Website: Opens the Download Manager and downloads a complete web page/site for archiving and offline viewing. Make sure the download options are set correctly, especially the options that define which links DEVONthink should follow (if any). All links within the site are modified so that they point to the downloaded images or other embedded objects.
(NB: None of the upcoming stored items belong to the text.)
/-- A placer's answer to a core: the status, the operation (5 for credit that comes back), the credit, and, for an
accepted open of a multicast queue, the members' numbers and handles (11 R322, R326, R335). -/
structure QAns where
  core   : Nat
  ctx    : Nat
  member : Nat
  op     : Nat
  status : Status
  credit : Nat
  seq    : Nat
  mcast  : Option (List (Nat × Nat))
  deriving DecidableEq, Repr

/-- What is under way between units of the device. -/
inductive Msg where
  /-- A packet for the landing unit of a core. -/
  | line (core : Nat) (p : LinePkt)
  /-- A read or an atomic for the landing unit of a core. -/
  | remote (core : Nat) (r : Request)
  /-- A request for a hub. -/
  | hub (r : Request)
  /-- An answer for a transaction of a core. -/
  | answer (core : Nat) (a : Answer)
  /-- A queue request for a placer. -/
  | queue (q : QReq)
  /-- A placer's answer for a core. -/
  | qans (a : QAns)
  /-- A packet for the transmit side of a port, its class of the scheduled plane, and the request's issuer. -/
  | fabric (h : Header) (data : List Byte) (sched : Bool) (reply : Reply)
  /-- An answer to whoever asked: its status, the cause and the slot of 09 R280, and what was read. -/
  | reply (r : Reply) (status : Status) (cause pc slot : Nat) (data : List Byte) (poison : Bool)
  /-- A record of a queue has become visible at its ring, or lay outside its window; its sender is answered (11 R321,
  R326). -/
  | placed (qid addr : Nat) (ok : Bool) (r : Reply)
  deriving DecidableEq, Repr

/-! ### Landing unit (05) -/

/-- A landing window: LWn_BASE, LWn_LINES, LWn_CTRL (05 R164). -/
structure Window where
  first : Nat
  count : Nat
  src   : Nat
  ovf   : Bool
  deriving DecidableEq, Repr

def Window.closed : Window := ⟨0, 0, 0, false⟩

/-- A packet held in the landing buffer: its number in order of arrival, the lines not yet placed, and its window. -/
structure Held where
  no    : Nat
  pkt   : LinePkt
  lines : List (Nat × List Byte)
  win   : Option Nat
  deriving DecidableEq, Repr

/-- The write of a landing-unit atomic that has read its line (10 R304): its place, its bytes and their mark, and the answer with
the old value and its mark. -/
structure AtomW where
  addr  : Nat
  data  : List Byte
  p     : Bool
  reply : Reply
  old   : List Byte
  oldP  : Bool
  deriving DecidableEq, Repr

/-- The landing unit and the scratchpad registers (05 R164); `usedR` and `usedW` are the lines that the landing unit
itself has read and written in ccyc `usedAt`; `placed` lists what transfers with coinciding destinations have placed: the
place in the transfer, the address and the length (09 R258). `arrNo` counts arrivals, by which `remote` numbers the reads and
atomics too; `place`, `serve` and `atom` say that lines are placed, a read is served, an atomic begins at the end of the ccyc in
progress, with the stored errors that this meets; `atomW` is the atomic that has still to write. -/
structure Landing where
  win      : SMap Window
  buf      : List Held
  remote   : List (Nat × Request)
  arrNo    : Nat
  place    : Option (List EccObs)
  serve    : Option (List EccObs)
  atom     : Option (List EccObs)
  atomW    : Option AtomW
  rejCnt   : W32
  rejSrc   : W32
  lines    : W64
  hwm      : Nat
  init     : Bool
  ueSeen   : Bool
  ceCnt    : W32
  ueCnt    : W32
  ueLine   : Nat
  usedAt   : Nat
  usedR    : List Nat
  usedW    : List Nat
  placed   : List (Walk × Nat × Nat)
  deriving DecidableEq, Repr

/-! ### Matrix engine (03) -/

/-- An MLDW, MMUL or MRAW under way, with the lines that its feed has read (03 R78). `lines` and `scl` are in the order
read; a line's place in the whole feed is `fed`; `ap` says that the line operand came from a poisoned A register. -/
structure MxOp where
  id    : Nat
  kind  : Nat
  stamp : Nat
  fmt   : Nat
  mx    : Bool
  line  : Nat
  sline : Nat
  n     : Nat
  row   : Nat
  acc   : Bool
  sa    : Int
  kvi   : Nat
  lines : List LineVal
  scl   : List LineVal
  fed   : Nat
  ap    : Bool
  used  : Bool
  bad   : Bool
  ecc   : List EccObs
  rods  : List RodError
  deriving DecidableEq, Repr

/-- The mode and anchor of a beam tile (03 R82). -/
structure TileMode where
  fp32   : Bool
  anchor : Int
  deriving DecidableEq, Repr

def TileMode.reset : TileMode := ⟨true, 0⟩

/-- The matrix engine. The beam's entry of row r, column j is at key 128 r + j. -/
structure Mxe where
  tile    : Tile
  ops     : List MxOp
  loadAt  : Option Nat
  lastEnd : Nat
  beam    : SMap Entry
  modes   : SMap TileMode
  trip    : Bool
  resCnt  : W32
  vecs    : W64
  rodFail : BitVec 132
  rodPend : BitVec 132
  deriving DecidableEq, Repr

/-! ### Vector engine (04) -/

/-- A chain under way: source A (two registers of a RAW pair), the registers and entries read so far, the lanes after the
stages passed, its V write and its S write. `early` lists the violations of the operand-cache reads before a guarded issue. -/
structure VxOp where
  id    : Nat
  kvi   : Nat
  stamp : Nat
  chain : Chain
  f     : VopFields
  a     : List Lane
  b     : List Lane
  sx    : SVal
  guard : Option Guard
  early : List Viol
  cur   : List Lane
  vals  : List (Res × List Lane)
  dest  : Nat
  sdest : Option Nat
  ccyc  : W64
  flags : VFlags
  used  : Bool
  deriving DecidableEq, Repr

/-- A transposing read under way (05 R147): the lines read so far, its sixteen register writes, and whether its A register was
poisoned. -/
structure TrOp where
  id    : Nat
  kvi   : Nat
  src   : List Nat
  tw    : Nat
  dests : List Nat
  lines : List LineVal
  bad   : Bool
  ap    : Bool
  ecc   : List EccObs
  deriving DecidableEq, Repr

/-- The vector engine's own state (04 R136). -/
structure Vxe where
  ops    : List VxOp
  tr     : List TrOp
  lut    : ActTable
  flags  : VFlags
  chains : W64
  seed   : W64
  srSeq  : W64
  poisCnt : W32
  svc    : Bool
  deriving DecidableEq, Repr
This ensures that the page/site can be displayed at any time. By default, groups created by the Download Manager are excluded from tagging.

Of course the browser will report an error. However, my understanding based on the documentation and some forum posts from @cgrunenberg is that DEVONthink should use the imported documents when following a link from an imported file. So when I open index.html in DEVONthink and click the link to all.html, it should load the all.html that it has already imported, rather than making a request to the server.

I understand where you’re coming from, I just believe that you aren’t fully aware of the import site / download manager feature.

If I’ve misunderstood how the feature is supposed to work, then fine - but I’d like to hear that directly from @cgrunenberg / @BLUEFROG. They both claim that it works as I expect it to, it just appears to not be working for me or others.

Ahh… I have reproduced the issue here.

I watched the Navigation bar as I hovered over links. It was pointing to my localhost. After shutting off the SimpleHTTPServer, navigation is no longer possible.

The links aren’t pointing to relative links, but still to a server.

Here’s the local structure…

image

Here’s the link…

Do you see the same problem when you import to the filesystem instead of a database? Maybe in the latter case, only bookmarks are imported, not files?